● Data for the task
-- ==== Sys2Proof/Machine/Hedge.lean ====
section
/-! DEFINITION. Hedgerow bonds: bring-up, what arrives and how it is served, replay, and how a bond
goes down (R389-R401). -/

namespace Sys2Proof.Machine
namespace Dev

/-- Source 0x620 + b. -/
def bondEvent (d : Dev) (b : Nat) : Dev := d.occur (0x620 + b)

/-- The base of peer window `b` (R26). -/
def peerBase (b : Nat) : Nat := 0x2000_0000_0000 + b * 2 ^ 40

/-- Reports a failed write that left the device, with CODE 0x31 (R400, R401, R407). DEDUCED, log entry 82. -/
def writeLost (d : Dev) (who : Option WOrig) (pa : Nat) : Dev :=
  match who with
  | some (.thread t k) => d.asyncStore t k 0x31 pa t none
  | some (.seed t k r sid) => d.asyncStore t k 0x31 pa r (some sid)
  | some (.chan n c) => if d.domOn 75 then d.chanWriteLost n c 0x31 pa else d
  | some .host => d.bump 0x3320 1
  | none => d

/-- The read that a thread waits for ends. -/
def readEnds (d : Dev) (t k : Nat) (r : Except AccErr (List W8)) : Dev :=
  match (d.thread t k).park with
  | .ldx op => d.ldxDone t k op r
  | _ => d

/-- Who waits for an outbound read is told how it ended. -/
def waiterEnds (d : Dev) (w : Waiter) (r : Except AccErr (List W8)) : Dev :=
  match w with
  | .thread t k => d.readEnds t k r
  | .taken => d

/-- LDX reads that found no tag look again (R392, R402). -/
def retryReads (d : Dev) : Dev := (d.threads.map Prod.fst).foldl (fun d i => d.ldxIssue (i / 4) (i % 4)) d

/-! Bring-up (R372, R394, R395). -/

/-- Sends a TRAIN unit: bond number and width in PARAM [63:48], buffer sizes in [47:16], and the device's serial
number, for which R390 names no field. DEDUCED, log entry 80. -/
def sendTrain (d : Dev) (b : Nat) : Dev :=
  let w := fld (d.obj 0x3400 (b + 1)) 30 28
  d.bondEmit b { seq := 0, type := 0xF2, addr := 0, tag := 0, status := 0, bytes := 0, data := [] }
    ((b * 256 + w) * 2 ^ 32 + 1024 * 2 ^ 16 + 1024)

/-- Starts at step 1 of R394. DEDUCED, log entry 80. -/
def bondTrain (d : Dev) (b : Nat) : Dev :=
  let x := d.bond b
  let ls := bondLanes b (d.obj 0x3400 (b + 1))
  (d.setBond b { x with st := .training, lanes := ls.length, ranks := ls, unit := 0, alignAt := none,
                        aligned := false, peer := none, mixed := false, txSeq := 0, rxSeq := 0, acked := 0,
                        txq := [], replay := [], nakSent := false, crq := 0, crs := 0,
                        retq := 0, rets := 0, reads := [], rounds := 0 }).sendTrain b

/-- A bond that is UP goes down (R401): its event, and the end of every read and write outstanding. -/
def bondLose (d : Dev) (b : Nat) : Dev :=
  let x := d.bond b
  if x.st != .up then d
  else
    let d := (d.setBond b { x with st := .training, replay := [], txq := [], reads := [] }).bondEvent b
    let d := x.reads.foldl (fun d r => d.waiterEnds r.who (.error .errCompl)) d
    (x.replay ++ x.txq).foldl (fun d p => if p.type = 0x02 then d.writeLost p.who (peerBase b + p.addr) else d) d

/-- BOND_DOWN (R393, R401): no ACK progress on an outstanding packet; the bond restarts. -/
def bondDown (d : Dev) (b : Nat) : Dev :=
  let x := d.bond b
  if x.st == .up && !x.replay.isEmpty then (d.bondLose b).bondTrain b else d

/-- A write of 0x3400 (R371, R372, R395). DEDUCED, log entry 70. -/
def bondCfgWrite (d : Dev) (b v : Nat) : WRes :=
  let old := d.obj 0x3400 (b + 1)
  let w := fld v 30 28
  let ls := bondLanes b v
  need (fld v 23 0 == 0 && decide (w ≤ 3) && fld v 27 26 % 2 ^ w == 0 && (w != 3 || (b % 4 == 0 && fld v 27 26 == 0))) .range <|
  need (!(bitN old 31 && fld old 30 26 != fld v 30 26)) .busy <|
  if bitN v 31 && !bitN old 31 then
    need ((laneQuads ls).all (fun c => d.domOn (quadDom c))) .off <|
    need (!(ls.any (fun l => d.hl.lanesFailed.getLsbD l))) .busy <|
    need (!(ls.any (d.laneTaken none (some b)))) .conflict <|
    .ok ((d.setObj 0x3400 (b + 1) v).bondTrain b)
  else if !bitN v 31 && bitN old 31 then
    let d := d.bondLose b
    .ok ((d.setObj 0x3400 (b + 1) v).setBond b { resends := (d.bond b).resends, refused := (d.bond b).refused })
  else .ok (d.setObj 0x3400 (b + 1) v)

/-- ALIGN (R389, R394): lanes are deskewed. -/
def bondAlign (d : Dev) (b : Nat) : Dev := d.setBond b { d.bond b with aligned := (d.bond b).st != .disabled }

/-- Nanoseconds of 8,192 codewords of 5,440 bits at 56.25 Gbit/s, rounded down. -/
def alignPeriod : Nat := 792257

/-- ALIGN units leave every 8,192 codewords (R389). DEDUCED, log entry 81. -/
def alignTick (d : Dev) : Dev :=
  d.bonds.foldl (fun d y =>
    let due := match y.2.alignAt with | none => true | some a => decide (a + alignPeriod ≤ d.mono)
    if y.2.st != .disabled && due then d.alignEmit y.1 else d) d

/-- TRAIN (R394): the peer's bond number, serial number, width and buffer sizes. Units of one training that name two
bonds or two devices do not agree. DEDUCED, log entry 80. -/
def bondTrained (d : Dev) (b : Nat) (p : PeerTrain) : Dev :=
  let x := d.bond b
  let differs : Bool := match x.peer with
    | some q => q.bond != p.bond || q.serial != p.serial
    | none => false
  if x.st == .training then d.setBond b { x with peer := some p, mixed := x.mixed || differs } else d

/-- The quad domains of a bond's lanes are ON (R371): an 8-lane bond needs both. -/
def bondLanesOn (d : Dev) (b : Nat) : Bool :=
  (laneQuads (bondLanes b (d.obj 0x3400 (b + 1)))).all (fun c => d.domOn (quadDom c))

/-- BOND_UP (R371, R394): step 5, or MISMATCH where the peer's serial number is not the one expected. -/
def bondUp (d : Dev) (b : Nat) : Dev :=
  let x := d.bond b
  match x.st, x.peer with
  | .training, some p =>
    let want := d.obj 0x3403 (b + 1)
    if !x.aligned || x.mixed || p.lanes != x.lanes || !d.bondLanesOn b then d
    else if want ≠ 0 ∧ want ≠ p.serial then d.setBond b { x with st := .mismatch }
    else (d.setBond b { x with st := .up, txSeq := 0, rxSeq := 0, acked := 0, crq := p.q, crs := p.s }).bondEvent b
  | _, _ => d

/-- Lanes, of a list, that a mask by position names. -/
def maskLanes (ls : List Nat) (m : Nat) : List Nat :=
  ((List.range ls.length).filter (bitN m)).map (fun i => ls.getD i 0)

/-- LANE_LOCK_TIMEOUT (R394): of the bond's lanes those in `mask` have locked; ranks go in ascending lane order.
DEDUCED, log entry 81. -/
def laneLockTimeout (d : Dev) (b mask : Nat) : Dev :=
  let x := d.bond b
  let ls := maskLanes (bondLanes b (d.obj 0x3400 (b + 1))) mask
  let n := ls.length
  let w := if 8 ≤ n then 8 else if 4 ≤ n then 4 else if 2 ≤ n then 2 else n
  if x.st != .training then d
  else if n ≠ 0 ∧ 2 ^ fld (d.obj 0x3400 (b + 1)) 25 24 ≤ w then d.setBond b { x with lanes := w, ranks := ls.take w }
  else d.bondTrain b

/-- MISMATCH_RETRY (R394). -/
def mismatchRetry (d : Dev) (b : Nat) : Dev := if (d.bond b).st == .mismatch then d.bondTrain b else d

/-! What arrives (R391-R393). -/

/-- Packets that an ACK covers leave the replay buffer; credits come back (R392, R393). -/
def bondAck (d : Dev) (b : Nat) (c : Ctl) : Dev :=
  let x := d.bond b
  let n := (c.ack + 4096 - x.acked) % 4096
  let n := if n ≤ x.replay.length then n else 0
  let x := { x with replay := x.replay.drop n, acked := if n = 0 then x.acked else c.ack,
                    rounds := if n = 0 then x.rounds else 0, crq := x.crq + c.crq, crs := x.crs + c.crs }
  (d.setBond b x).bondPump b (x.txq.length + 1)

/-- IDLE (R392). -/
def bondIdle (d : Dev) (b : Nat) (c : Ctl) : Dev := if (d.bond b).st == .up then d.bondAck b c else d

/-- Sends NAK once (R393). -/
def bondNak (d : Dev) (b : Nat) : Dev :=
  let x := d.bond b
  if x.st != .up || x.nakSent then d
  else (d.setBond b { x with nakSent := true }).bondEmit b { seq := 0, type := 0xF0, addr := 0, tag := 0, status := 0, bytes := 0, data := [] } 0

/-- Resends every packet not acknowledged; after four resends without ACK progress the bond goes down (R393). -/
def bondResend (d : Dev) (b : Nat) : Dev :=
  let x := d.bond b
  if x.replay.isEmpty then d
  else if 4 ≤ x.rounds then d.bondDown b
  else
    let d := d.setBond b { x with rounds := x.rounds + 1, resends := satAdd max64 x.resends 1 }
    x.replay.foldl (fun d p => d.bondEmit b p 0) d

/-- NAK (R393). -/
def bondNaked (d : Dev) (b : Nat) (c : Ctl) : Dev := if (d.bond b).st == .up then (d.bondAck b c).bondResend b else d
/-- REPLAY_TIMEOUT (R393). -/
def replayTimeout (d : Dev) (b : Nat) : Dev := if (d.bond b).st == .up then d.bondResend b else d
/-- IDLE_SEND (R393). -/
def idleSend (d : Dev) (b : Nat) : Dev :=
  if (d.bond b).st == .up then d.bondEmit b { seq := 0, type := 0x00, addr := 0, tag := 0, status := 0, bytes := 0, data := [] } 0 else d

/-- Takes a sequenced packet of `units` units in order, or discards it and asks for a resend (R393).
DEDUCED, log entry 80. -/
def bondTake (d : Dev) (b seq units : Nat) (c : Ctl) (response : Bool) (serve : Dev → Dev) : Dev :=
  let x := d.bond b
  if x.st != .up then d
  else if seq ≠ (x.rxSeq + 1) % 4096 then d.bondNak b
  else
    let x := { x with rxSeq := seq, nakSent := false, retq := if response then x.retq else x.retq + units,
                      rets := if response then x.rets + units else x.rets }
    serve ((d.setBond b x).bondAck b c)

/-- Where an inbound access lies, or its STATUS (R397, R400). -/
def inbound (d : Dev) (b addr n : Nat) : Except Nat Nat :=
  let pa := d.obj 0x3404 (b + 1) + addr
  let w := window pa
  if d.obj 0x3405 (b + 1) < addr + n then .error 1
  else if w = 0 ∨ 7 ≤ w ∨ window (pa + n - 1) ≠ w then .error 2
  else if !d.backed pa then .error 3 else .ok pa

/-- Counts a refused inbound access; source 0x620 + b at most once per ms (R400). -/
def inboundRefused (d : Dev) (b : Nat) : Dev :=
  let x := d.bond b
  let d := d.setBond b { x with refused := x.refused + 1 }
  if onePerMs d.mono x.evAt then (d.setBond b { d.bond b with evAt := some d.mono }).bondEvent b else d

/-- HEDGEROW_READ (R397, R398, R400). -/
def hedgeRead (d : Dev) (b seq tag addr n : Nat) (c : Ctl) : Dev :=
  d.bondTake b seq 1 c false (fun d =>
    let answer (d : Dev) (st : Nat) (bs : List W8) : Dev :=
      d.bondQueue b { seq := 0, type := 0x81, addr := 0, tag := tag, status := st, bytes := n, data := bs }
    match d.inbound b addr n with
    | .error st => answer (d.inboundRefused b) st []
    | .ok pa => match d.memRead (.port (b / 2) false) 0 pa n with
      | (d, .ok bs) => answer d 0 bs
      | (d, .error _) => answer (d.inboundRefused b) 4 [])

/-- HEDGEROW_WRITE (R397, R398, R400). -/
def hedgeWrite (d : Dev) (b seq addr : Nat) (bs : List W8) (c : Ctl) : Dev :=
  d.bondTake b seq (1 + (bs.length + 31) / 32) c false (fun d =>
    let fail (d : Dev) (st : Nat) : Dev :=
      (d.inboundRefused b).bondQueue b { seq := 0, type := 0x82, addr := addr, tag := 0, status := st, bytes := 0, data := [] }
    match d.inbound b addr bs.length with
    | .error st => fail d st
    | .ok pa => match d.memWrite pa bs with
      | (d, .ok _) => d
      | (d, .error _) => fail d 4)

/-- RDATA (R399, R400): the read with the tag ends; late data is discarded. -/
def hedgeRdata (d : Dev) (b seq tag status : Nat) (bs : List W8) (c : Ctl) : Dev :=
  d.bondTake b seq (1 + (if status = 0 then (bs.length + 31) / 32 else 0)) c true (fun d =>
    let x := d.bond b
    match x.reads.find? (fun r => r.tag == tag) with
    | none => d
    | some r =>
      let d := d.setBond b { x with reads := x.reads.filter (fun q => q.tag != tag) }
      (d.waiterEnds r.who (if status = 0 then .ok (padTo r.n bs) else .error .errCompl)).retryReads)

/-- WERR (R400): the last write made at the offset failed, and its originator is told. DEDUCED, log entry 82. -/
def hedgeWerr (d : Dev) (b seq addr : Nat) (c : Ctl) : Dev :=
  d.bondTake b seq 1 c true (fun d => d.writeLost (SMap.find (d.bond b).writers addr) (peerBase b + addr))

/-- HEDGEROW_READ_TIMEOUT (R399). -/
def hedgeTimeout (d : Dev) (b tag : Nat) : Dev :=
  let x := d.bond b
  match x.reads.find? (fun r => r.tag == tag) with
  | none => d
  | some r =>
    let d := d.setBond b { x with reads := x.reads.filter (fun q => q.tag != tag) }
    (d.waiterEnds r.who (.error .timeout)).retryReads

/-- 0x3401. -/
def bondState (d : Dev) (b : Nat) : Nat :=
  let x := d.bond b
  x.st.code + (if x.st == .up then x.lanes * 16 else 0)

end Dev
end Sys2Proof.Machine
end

● Problem description
Please reproduce exactly the lines in the listing above from the one containing "and how a bond" through the one containing "R394, R395). -/", both included, and nothing more.

● Answer space
/-! DEFINITION. Hedgerow bonds: bring-up, what arrives and how it is served, replay, and how a bond
goes down (R389-R401). -/

namespace Sys2Proof.Machine
namespace Dev

/-- Source 0x620 + b. -/
def bondEvent (d : Dev) (b : Nat) : Dev := d.occur (0x620 + b)

/-- The base of peer window `b` (R26). -/
def peerBase (b : Nat) : Nat := 0x2000_0000_0000 + b * 2 ^ 40

/-- Reports a failed write that left the device, with CODE 0x31 (R400, R401, R407). DEDUCED, log entry 82. -/
def writeLost (d : Dev) (who : Option WOrig) (pa : Nat) : Dev :=
  match who with
  | some (.thread t k) => d.asyncStore t k 0x31 pa t none
  | some (.seed t k r sid) => d.asyncStore t k 0x31 pa r (some sid)
  | some (.chan n c) => if d.domOn 75 then d.chanWriteLost n c 0x31 pa else d
  | some .host => d.bump 0x3320 1
  | none => d

/-- The read that a thread waits for ends. -/
def readEnds (d : Dev) (t k : Nat) (r : Except AccErr (List W8)) : Dev :=
  match (d.thread t k).park with
  | .ldx op => d.ldxDone t k op r
  | _ => d

/-- Who waits for an outbound read is told how it ended. -/
def waiterEnds (d : Dev) (w : Waiter) (r : Except AccErr (List W8)) : Dev :=
  match w with
  | .thread t k => d.readEnds t k r
  | .taken => d

/-- LDX reads that found no tag look again (R392, R402). -/
def retryReads (d : Dev) : Dev := (d.threads.map Prod.fst).foldl (fun d i => d.ldxIssue (i / 4) (i % 4)) d

/-! Bring-up (R372, R394, R395). -/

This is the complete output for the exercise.